**Supplied records:**

-- ==== Sys2Proof/Laws/Padding.lean ====
section
/-! SUPPORT. The padding functions (spec/41_padding.md): lengths, and what each unpadding function accepts. -/
namespace Sys2Proof.Machine

/-! #### Lengths -/

theorem blockBytes_pos (c : Cipher) : 0 < blockBytes c := by
  cases c <;> decide

theorem blockBits_eq_bytes (c : Cipher) : blockBits c = 8 * blockBytes c := by
  cases c <;> rfl

/-- The pad length lies between 1 and the block size (R143, R145). -/
theorem padLength_bounds {bs : Nat} (h : 0 < bs) (len : Nat) : 1 ≤ padLength bs len ∧ padLength bs len ≤ bs := by
  have := Nat.mod_lt len h
  unfold padLength
  omega

/-- A length and its pad length make whole blocks. -/
theorem add_padLength_mod {bs : Nat} (h : 0 < bs) (len : Nat) : (len + padLength bs len) % bs = 0 := by
  have h1 := Nat.mod_lt len h
  have h2 := Nat.div_add_mod len bs
  have : len + padLength bs len = bs * (len / bs + 1) := by
    rw [Nat.mul_add, Nat.mul_one]; unfold padLength; omega
  rw [this, Nat.mul_mod_right]

@[simp] theorem padZero_length (bs : Nat) (b : List Byte) :
    (padZero bs b).length = b.length + (bs - b.length % bs) % bs := by
  simp [padZero]

theorem padX923_length {bs : Nat} (h : 0 < bs) (b : List Byte) :
    (padX923 bs b).length = b.length + padLength bs b.length := by
  have := padLength_bounds h b.length
  simp [padX923]
  omega

@[simp] theorem padPkcs7_length (bs : Nat) (b : List Byte) :
    (padPkcs7 bs b).length = b.length + padLength bs b.length := by
  simp [padPkcs7]

@[simp] theorem padRfc1321_len (B : Nat) (v : BitValue) : (padRfc1321 B v).len = (v.len / B + 1) * B := rfl

@[simp] theorem padRfc1321_val (B : Nat) (v : BitValue) : (padRfc1321 B v).val = v.val + 2 ^ v.len := rfl

/-- The length that zero padding reaches makes whole blocks. -/
theorem padZero_length_mod {bs : Nat} (h : 0 < bs) (b : List Byte) : (padZero bs b).length % bs = 0 := by
  have h1 := Nat.mod_lt b.length h
  rw [padZero_length]
  by_cases h0 : b.length % bs = 0
  · simp [h0]
  · rw [Nat.mod_eq_of_lt (by omega : bs - b.length % bs < bs)]
    exact add_padLength_mod h b.length

/-! #### What unpadding accepts -/

/-- The scan finds the highest set bit of its range (R148). -/
theorem scanMarker_eq_some {x lo k i : Nat} :
    scanMarker x lo k = some i ↔
      lo ≤ i ∧ i < lo + k ∧ x.testBit i = true ∧ ∀ j, i < j → j < lo + k → x.testBit j = false := by
  induction k with
  | zero => simp only [scanMarker, reduceCtorEq, false_iff]; omega
  | succ k ih =>
    rw [scanMarker]
    split
    · rename_i h
      simp only [Option.some.injEq]
      constructor
      · rintro rfl
        exact ⟨by omega, by omega, h, fun j h1 h2 => by omega⟩
      · rintro ⟨h1, h2, -, h4⟩
        by_contra hne
        have := h4 (lo + k) (by omega) (by omega)
        simp [h] at this
    · rename_i h
      rw [ih]
      constructor
      · rintro ⟨h1, h2, h3, h4⟩
        refine ⟨h1, by omega, h3, fun j hj hj' => ?_⟩
        by_cases hjk : j = lo + k
        · simpa [hjk] using h
        · exact h4 j hj (by omega)
      · rintro ⟨h1, h2, h3, h4⟩
        have : i ≠ lo + k := by rintro rfl; exact h h3
        exact ⟨h1, by omega, h3, fun j hj hj' => h4 j hj (by omega)⟩

/-- The scan finds nothing exactly when its range is zero (R148). -/
theorem scanMarker_eq_none {x lo k : Nat} :
    scanMarker x lo k = none ↔ ∀ j, lo ≤ j → j < lo + k → x.testBit j = false := by
  induction k with
  | zero => simp only [scanMarker, true_iff]; intro j; omega
  | succ k ih =>
    rw [scanMarker]
    split
    · rename_i h
      simp only [reduceCtorEq, false_iff]
      intro hall
      simp [hall (lo + k) (by omega) (by omega)] at h
    · rename_i h
      rw [ih]
      constructor
      · intro hall j h1 h2
        by_cases hjk : j = lo + k
        · simpa [hjk] using h
        · exact hall j h1 (by omega)
      · exact fun hall j h1 h2 => hall j h1 (by omega)

/-- Zero unpadding removes a run of zero bytes and leaves a sequence that does not end in one (R142). -/
theorem unpadZero_spec (b : List Byte) :
    ∃ j, b = unpadZero b ++ List.replicate j 0#8 ∧ (unpadZero b).getLast? ≠ some 0#8 := by
  induction b using List.reverseRecOn with
  | nil => exact ⟨0, rfl, by simp [unpadZero]⟩
  | append_singleton xs x ih =>
    by_cases hx : x = 0#8
    · subst hx
      have : unpadZero (xs ++ [0#8]) = unpadZero xs := by simp [unpadZero]
      obtain ⟨j, h1, h2⟩ := ih
      refine ⟨j + 1, ?_, this ▸ h2⟩
      rw [this, List.replicate_succ', ← List.append_assoc, ← h1]
    · have : unpadZero (xs ++ [x]) = xs ++ [x] := by simp [unpadZero, hx]
      exact ⟨0, by simp [this], by simp [this, hx]⟩

theorem unpadZero_length_le (b : List Byte) : (unpadZero b).length ≤ b.length := by
  obtain ⟨j, h, -⟩ := unpadZero_spec b
  have := congrArg List.length h
  simp at this
  omega

/-- A sequence without a zero byte at its end is what zero unpadding makes of it with any zeros after it (R142, R152). -/
theorem unpadZero_append_zeros {r : List Byte} (h : r.getLast? ≠ some 0#8) (j : Nat) :
    unpadZero (r ++ List.replicate j 0#8) = r := by
  induction j with
  | zero =>
    rcases List.eq_nil_or_concat r with rfl | ⟨xs, x, rfl⟩
    · simp [unpadZero]
    · have : x ≠ 0#8 := by simpa using h
      simp [unpadZero, this]
  | succ j ih =>
    rw [List.replicate_succ', ← List.append_assoc]
    simpa [unpadZero] using ih

/-- What the checks that ANSI X9.23 and PKCS #7 share accept (R144, R146). -/
theorem padLengthOk_iff {bs : Nat} {b : List Byte} :
    padLengthOk bs b = true ↔ b ≠ [] ∧ b.length % bs = 0 ∧ 1 ≤ lastByte b ∧ lastByte b ≤ bs := by
  simp [padLengthOk, Nat.one_le_iff_ne_zero, and_assoc]

theorem unpadX923_eq_some {bs : Nat} {b r : List Byte} :
    unpadX923 bs b = some r ↔
      padLengthOk bs b = true ∧ ((b.drop (b.length - lastByte b)).dropLast).all (· == 0#8) = true ∧
        r = b.take (b.length - lastByte b) := by
  simp [unpadX923, and_assoc, @eq_comm _ r]

theorem unpadPkcs7_eq_some {bs : Nat} {b r : List Byte} :
    unpadPkcs7 bs b = some r ↔
      padLengthOk bs b = true ∧ (b.drop (b.length - lastByte b)).all (·.toNat == lastByte b) = true ∧
        r = b.take (b.length - lastByte b) := by
  simp [unpadPkcs7, and_assoc, @eq_comm _ r]

theorem unpadRfc1321_eq_some {B : Nat} {v u : BitValue} :
    unpadRfc1321 B v = some u ↔
      v.len ≠ 0 ∧ v.len % B = 0 ∧ ∃ i, scanMarker v.val (v.len - B) B = some i ∧ u = ⟨i, v.val % 2 ^ i⟩ := by
  unfold unpadRfc1321
  split
  · simp_all; omega
  · rename_i h
    simp only [Option.map_eq_some_iff, eq_comm (a := u)]
    constructor
    · exact fun ⟨i, h1, h2⟩ => ⟨by omega, by omega, i, h1, h2⟩
    · exact fun ⟨_, _, i, h1, h2⟩ => ⟨i, h1, h2⟩

/-! #### Padding and unpadding a BitValue -/

theorem byteCount_of_bytes {n : Nat} (h : n % 8 = 0) : 8 * byteCount n = n := by
  rw [byteCount_eq]; omega

/-- The marker that RFC 1321 padding sets leaves a valid BitValue (R147). -/
theorem padRfc1321_valid {B : Nat} (hB : 0 < B) {v : BitValue} (hv : v.Valid) : (padRfc1321 B v).Valid := by
  have h1 := Nat.div_add_mod v.len B
  have h2 := Nat.mod_lt v.len hB
  have h3 : v.len + 1 ≤ (v.len / B + 1) * B := by rw [Nat.succ_mul, Nat.mul_comm]; omega
  have h4 : 2 ^ (v.len + 1) ≤ 2 ^ ((v.len / B + 1) * B) := Nat.pow_le_pow_right (by decide) h3
  have h5 : v.val < 2 ^ v.len := hv
  rw [pow_succ] at h4
  show v.val + 2 ^ v.len < 2 ^ ((v.len / B + 1) * B)
  omega

/-- What padding makes of a valid BitValue: a valid one of whole blocks, at most one block longer (R149). -/
theorem padValue_spec (p : Scheme) (c : Cipher) {v : BitValue} (hv : v.Valid)
    (h8 : byteGranular p = true → v.len % 8 = 0) :
    (padValue p c v).Valid ∧ (padValue p c v).len % blockBits c = 0 ∧ v.len ≤ (padValue p c v).len ∧
      (padValue p c v).len ≤ v.len + blockBits c := by
  have hbs := blockBytes_pos c
  have hb := padLength_bounds hbs v.bytes.length
  rw [bytes_length] at hb
  cases p with
  | zero =>
    have h := byteCount_of_bytes (h8 rfl)
    have h3 := Nat.mod_lt (blockBytes c - byteCount v.len % blockBytes c) hbs
    refine ⟨ofBytes_valid _, ?_, ?_, ?_⟩ <;> simp only [padValue, ofBytes_len, blockBits_eq_bytes]
    · rw [Nat.mul_mod_mul_left, padZero_length_mod hbs]
    · rw [padZero_length, bytes_length]; omega
    · rw [padZero_length, bytes_length]; omega
  | x923 =>
    have h := byteCount_of_bytes (h8 rfl)
    refine ⟨ofBytes_valid _, ?_, ?_, ?_⟩ <;> simp only [padValue, ofBytes_len, blockBits_eq_bytes]
    · rw [Nat.mul_mod_mul_left, padX923_length hbs, add_padLength_mod hbs]
    · rw [padX923_length hbs, bytes_length]; omega
    · rw [padX923_length hbs, bytes_length]; omega
  | pkcs7 =>
    have h := byteCount_of_bytes (h8 rfl)
    refine ⟨ofBytes_valid _, ?_, ?_, ?_⟩ <;> simp only [padValue, ofBytes_len, blockBits_eq_bytes]
    · rw [Nat.mul_mod_mul_left, padPkcs7_length, add_padLength_mod hbs]
    · rw [padPkcs7_length, bytes_length]; omega
    · rw [padPkcs7_length, bytes_length]; omega
  | rfc1321 =>
    have hB := blockBits_pos c
    have h1 := Nat.div_add_mod v.len (blockBits c)
    have h2 := Nat.mod_lt v.len hB
    rw [Nat.mul_comm] at h1
    refine ⟨padRfc1321_valid hB hv, ?_, ?_, ?_⟩ <;> simp only [padValue, padRfc1321_len, Nat.succ_mul]
    · rw [← Nat.succ_mul, Nat.mul_mod_left]
    · omega
    · omega

/-- What unpadding makes of a BitValue of whole blocks: a valid one that is not longer. -/
theorem unpadValue_spec {p : Scheme} {c : Cipher} {v u : BitValue} (hn : v.len % blockBits c = 0)
    (h : unpadValue p c v = some u) : u.Valid ∧ u.len ≤ v.len := by
  have h8 : 8 * byteCount v.len = v.len := byteCount_of_bytes (by cases c <;> simp only [blockBits] at hn <;> omega)
  cases p with
  | zero =>
    injection h with h; subst h
    refine ⟨ofBytes_valid _, ?_⟩
    have := unpadZero_length_le v.bytes
    rw [bytes_length] at this
    rw [ofBytes_len]; omega
  | x923 =>
    obtain ⟨r, hr, rfl⟩ := Option.map_eq_some_iff.1 h
    obtain ⟨-, -, rfl⟩ := unpadX923_eq_some.1 hr
    refine ⟨ofBytes_valid _, ?_⟩
    rw [ofBytes_len, List.length_take, bytes_length]; omega
  | pkcs7 =>
    obtain ⟨r, hr, rfl⟩ := Option.map_eq_some_iff.1 h
    obtain ⟨-, -, rfl⟩ := unpadPkcs7_eq_some.1 hr
    refine ⟨ofBytes_valid _, ?_⟩
    rw [ofBytes_len, List.length_take, bytes_length]; omega
  | rfc1321 =>
    obtain ⟨h0, h1, i, hi, rfl⟩ := unpadRfc1321_eq_some.1 h
    have := scanMarker_eq_some.1 hi
    have hle : blockBits c ≤ v.len := Nat.le_of_dvd (by omega) (Nat.dvd_of_mod_eq_zero h1)
    exact ⟨Nat.mod_lt _ (Nat.two_pow_pos i), by simp only; omega⟩

end Sys2Proof.Machine
end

**What is needed:** The stopping point is the line containing "theorem padPkcs7_length (bs". Reproduce exactly every line of the material from the first through that one.

**Completed task:**
-- ==== Sys2Proof/Laws/Padding.lean ====
section
/-! SUPPORT. The padding functions (spec/41_padding.md): lengths, and what each unpadding function accepts. -/
namespace Sys2Proof.Machine

/-! #### Lengths -/

theorem blockBytes_pos (c : Cipher) : 0 < blockBytes c := by
  cases c <;> decide

theorem blockBits_eq_bytes (c : Cipher) : blockBits c = 8 * blockBytes c := by
  cases c <;> rfl

/-- The pad length lies between 1 and the block size (R143, R145). -/
theorem padLength_bounds {bs : Nat} (h : 0 < bs) (len : Nat) : 1 ≤ padLength bs len ∧ padLength bs len ≤ bs := by
  have := Nat.mod_lt len h
  unfold padLength
  omega

/-- A length and its pad length make whole blocks. -/
theorem add_padLength_mod {bs : Nat} (h : 0 < bs) (len : Nat) : (len + padLength bs len) % bs = 0 := by
  have h1 := Nat.mod_lt len h
  have h2 := Nat.div_add_mod len bs
  have : len + padLength bs len = bs * (len / bs + 1) := by
    rw [Nat.mul_add, Nat.mul_one]; unfold padLength; omega
  rw [this, Nat.mul_mod_right]

@[simp] theorem padZero_length (bs : Nat) (b : List Byte) :
    (padZero bs b).length = b.length + (bs - b.length % bs) % bs := by
  simp [padZero]

theorem padX923_length {bs : Nat} (h : 0 < bs) (b : List Byte) :
    (padX923 bs b).length = b.length + padLength bs b.length := by
  have := padLength_bounds h b.length
  simp [padX923]
  omega

@[simp] theorem padPkcs7_length (bs : Nat) (b : List Byte) :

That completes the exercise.